What you are asked to do:
Output range, inclusive: from the line containing "def execRes6E (s" to the line containing "0,B (R424). -/". Restate those lines from the data below word for word and only those.

The data:
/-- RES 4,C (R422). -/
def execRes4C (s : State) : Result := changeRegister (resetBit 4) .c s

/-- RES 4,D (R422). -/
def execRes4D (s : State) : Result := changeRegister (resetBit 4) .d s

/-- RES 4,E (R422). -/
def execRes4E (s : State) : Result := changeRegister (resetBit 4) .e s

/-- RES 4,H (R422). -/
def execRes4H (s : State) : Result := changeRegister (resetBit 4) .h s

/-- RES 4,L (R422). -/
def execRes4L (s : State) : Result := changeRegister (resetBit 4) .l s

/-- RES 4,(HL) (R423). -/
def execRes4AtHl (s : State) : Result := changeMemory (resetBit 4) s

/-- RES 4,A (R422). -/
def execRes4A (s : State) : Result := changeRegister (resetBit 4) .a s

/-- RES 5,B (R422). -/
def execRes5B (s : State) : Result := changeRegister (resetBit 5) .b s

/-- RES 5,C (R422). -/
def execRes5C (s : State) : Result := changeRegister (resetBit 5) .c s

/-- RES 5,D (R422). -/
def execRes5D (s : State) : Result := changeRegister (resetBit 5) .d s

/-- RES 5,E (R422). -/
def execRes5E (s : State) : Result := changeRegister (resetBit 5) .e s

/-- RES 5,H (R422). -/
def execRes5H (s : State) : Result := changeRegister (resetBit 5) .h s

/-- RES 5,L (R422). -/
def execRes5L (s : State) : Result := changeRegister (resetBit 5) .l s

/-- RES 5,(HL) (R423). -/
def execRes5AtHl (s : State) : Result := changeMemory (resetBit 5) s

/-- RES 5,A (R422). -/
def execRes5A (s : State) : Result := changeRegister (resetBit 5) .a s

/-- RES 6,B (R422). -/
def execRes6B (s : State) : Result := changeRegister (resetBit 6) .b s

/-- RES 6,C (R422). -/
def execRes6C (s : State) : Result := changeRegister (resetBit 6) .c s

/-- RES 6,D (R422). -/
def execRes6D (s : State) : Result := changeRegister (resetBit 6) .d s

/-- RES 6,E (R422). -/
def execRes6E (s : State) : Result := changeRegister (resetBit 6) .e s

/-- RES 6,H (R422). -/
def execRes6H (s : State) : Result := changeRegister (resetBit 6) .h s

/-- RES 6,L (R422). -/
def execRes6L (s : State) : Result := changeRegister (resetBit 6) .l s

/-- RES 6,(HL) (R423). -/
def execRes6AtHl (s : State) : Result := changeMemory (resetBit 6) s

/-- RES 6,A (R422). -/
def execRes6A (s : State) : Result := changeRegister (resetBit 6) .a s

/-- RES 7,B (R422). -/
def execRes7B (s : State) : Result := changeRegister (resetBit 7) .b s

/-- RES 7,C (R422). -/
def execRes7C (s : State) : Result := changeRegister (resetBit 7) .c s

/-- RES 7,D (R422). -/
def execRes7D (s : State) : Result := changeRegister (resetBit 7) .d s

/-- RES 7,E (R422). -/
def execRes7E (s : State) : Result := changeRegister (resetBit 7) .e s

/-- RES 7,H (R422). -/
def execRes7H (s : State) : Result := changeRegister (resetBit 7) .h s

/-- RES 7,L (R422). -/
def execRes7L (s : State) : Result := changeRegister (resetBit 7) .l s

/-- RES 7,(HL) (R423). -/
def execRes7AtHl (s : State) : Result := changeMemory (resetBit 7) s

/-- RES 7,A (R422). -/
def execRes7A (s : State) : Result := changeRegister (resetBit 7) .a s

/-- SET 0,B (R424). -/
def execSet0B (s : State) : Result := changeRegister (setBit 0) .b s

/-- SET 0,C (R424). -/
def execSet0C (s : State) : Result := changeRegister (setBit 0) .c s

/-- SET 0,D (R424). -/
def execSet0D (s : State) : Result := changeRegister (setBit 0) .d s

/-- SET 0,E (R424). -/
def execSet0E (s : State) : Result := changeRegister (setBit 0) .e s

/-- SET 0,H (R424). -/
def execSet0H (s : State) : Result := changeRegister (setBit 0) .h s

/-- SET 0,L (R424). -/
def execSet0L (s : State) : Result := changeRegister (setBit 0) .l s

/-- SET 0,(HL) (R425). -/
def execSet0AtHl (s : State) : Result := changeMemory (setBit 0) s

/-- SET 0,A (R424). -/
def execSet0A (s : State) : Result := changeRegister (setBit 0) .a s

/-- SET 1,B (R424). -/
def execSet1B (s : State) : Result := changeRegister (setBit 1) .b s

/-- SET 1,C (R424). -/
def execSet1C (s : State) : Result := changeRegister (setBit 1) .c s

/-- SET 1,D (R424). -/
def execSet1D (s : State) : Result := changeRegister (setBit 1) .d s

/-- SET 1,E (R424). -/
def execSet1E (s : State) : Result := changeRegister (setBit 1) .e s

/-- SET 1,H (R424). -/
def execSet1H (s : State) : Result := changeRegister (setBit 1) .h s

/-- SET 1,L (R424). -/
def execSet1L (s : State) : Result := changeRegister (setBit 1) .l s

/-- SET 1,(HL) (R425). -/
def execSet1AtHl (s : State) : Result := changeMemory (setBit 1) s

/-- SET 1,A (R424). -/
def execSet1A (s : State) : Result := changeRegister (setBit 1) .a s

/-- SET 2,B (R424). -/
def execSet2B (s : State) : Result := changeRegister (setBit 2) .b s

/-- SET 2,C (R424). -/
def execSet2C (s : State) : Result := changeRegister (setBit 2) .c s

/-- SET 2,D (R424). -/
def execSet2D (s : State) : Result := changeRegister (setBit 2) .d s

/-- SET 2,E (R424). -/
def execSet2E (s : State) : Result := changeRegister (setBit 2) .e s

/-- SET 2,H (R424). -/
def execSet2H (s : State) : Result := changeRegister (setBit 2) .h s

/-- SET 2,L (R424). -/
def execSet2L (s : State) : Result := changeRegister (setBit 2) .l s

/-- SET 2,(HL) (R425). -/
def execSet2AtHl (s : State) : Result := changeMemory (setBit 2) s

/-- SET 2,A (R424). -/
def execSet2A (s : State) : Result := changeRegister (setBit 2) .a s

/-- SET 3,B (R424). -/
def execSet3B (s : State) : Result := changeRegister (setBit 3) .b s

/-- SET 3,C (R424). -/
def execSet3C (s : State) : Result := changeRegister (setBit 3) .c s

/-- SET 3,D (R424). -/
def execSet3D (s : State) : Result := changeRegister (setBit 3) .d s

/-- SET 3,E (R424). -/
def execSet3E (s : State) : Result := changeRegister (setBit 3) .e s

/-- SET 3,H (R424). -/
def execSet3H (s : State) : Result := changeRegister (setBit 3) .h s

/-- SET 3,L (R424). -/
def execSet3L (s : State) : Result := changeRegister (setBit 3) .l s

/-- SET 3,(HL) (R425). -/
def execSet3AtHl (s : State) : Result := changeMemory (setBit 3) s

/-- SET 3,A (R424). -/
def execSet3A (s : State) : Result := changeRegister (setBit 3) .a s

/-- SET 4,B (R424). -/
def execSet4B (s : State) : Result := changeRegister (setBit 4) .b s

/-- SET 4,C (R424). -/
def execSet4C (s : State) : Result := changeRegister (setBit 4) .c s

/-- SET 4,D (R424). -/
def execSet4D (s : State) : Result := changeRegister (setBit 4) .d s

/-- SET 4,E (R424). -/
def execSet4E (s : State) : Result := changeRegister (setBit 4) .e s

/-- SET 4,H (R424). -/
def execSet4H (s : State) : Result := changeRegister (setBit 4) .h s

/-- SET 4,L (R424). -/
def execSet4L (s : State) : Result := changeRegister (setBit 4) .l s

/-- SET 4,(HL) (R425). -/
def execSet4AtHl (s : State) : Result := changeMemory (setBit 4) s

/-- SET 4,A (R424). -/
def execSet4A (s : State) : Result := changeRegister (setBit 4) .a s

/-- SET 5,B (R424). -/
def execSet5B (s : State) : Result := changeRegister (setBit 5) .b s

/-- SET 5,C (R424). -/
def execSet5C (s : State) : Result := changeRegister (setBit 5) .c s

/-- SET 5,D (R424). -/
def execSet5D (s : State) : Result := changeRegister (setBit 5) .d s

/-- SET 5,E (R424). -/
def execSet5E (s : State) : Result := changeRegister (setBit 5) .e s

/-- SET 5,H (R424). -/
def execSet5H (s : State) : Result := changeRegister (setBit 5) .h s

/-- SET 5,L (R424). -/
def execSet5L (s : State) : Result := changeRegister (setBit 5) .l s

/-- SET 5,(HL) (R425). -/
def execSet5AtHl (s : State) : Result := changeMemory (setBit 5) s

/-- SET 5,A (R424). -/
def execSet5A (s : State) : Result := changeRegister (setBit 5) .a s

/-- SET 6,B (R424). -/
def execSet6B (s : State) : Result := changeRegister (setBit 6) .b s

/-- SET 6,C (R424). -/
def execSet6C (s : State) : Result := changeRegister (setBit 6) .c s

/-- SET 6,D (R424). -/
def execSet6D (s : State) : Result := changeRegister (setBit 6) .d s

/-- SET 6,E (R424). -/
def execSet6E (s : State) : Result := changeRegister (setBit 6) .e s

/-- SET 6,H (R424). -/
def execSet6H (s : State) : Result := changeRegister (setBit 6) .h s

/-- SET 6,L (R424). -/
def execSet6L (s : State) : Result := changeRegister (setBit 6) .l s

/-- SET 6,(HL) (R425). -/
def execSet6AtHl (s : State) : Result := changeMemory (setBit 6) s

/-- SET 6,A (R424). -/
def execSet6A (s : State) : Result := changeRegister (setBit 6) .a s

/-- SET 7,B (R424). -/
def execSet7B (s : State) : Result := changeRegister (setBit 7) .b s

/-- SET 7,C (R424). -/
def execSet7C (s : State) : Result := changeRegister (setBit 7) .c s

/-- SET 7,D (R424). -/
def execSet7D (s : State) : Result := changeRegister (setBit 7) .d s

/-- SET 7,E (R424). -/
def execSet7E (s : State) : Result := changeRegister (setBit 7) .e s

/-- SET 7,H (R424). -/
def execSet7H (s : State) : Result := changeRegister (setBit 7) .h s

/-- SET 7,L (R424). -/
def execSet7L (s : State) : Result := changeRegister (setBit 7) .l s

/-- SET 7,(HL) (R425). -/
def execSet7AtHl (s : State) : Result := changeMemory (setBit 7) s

==

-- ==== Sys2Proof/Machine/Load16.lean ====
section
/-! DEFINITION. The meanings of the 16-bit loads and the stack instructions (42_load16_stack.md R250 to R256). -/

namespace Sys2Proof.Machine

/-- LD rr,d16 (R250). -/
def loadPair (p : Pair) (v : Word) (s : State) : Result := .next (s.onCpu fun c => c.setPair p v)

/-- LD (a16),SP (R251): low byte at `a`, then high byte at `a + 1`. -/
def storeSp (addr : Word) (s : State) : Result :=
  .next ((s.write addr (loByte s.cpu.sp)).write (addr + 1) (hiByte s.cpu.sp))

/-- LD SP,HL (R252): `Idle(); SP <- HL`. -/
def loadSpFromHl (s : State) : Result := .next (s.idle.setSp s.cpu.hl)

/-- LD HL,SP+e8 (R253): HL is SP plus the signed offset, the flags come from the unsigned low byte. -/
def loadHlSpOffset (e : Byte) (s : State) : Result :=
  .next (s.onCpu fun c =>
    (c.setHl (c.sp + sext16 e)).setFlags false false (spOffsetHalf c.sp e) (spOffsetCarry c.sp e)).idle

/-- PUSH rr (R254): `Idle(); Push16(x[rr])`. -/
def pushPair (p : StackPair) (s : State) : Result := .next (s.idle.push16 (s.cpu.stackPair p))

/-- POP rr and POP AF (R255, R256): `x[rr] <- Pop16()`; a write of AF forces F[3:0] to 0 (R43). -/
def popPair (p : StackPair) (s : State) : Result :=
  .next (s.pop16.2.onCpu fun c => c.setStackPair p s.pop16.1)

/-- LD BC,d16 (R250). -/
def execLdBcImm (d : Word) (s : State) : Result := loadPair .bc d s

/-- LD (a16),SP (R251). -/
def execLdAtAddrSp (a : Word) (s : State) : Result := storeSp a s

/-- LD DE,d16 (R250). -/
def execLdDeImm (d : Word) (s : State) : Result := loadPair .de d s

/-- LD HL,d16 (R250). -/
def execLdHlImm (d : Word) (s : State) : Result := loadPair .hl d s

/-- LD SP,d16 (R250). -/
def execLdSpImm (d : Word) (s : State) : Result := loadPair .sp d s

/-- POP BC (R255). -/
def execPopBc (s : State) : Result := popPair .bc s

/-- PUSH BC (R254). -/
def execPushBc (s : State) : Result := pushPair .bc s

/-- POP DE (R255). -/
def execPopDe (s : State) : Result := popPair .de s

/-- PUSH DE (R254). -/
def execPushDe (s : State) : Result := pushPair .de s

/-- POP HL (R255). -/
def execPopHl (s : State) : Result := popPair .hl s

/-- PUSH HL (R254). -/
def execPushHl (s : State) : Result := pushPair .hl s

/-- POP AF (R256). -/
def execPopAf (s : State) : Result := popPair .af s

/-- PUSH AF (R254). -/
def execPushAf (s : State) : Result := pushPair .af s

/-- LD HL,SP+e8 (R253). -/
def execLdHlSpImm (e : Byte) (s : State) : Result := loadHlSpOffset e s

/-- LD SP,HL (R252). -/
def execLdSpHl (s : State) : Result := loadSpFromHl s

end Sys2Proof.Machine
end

==

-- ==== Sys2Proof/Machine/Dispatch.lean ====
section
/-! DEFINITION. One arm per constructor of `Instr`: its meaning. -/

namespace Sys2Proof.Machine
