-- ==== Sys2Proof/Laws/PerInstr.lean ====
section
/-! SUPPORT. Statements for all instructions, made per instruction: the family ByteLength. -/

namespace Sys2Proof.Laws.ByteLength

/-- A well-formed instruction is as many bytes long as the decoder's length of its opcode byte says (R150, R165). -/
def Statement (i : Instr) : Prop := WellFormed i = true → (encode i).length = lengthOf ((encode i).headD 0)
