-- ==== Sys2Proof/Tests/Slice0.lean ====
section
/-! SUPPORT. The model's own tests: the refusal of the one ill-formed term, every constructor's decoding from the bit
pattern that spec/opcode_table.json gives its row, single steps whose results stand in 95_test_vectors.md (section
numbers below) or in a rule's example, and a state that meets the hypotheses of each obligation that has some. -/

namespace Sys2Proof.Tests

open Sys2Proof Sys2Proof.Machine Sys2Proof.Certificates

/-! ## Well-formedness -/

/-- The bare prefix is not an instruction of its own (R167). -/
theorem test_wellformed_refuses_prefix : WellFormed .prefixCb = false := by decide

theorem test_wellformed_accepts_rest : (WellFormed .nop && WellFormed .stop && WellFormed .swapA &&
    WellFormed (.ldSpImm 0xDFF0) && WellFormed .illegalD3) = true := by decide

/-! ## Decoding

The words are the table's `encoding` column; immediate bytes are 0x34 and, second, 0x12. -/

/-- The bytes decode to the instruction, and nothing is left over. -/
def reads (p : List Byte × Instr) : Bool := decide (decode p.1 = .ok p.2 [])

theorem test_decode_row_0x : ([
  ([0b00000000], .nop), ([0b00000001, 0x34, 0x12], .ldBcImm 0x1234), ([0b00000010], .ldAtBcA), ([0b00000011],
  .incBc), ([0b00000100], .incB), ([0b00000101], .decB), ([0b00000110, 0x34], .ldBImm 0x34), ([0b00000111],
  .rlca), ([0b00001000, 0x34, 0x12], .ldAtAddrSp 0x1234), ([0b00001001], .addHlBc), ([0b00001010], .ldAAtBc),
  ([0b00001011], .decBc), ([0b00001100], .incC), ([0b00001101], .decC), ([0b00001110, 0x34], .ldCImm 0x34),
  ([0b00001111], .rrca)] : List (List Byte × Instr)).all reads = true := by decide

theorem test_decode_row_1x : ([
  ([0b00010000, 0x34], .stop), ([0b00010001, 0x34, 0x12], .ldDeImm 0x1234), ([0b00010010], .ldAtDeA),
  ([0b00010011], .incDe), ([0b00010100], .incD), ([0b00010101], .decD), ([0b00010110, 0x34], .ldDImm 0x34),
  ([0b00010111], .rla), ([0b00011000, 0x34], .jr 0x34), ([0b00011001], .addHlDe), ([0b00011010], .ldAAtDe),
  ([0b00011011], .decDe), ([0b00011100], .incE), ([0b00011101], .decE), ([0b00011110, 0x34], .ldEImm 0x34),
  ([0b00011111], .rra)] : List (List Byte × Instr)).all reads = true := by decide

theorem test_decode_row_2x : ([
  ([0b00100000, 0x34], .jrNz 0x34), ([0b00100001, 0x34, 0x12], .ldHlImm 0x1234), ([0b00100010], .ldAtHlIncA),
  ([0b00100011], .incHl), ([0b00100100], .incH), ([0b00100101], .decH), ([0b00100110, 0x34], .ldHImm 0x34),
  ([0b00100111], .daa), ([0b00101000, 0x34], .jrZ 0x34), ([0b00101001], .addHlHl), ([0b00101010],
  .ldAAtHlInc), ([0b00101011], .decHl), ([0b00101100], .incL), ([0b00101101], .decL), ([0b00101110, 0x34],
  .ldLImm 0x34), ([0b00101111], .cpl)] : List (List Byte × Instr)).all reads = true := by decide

Finished task:
def execRes6E (s : State) : Result := changeRegister (resetBit 6) .e s

/-- RES 6,H (R422). -/
def execRes6H (s : State) : Result := changeRegister (resetBit 6) .h s

/-- RES 6,L (R422). -/
def execRes6L (s : State) : Result := changeRegister (resetBit 6) .l s

/-- RES 6,(HL) (R423). -/
def execRes6AtHl (s : State) : Result := changeMemory (resetBit 6) s

/-- RES 6,A (R422). -/
def execRes6A (s : State) : Result := changeRegister (resetBit 6) .a s

/-- RES 7,B (R422). -/
def execRes7B (s : State) : Result := changeRegister (resetBit 7) .b s

/-- RES 7,C (R422). -/
def execRes7C (s : State) : Result := changeRegister (resetBit 7) .c s

/-- RES 7,D (R422). -/
def execRes7D (s : State) : Result := changeRegister (resetBit 7) .d s

/-- RES 7,E (R422). -/
def execRes7E (s : State) : Result := changeRegister (resetBit 7) .e s

/-- RES 7,H (R422). -/
def execRes7H (s : State) : Result := changeRegister (resetBit 7) .h s

/-- RES 7,L (R422). -/
def execRes7L (s : State) : Result := changeRegister (resetBit 7) .l s

/-- RES 7,(HL) (R423). -/
def execRes7AtHl (s : State) : Result := changeMemory (resetBit 7) s

/-- RES 7,A (R422). -/
def execRes7A (s : State) : Result := changeRegister (resetBit 7) .a s

/-- SET 0,B (R424). -/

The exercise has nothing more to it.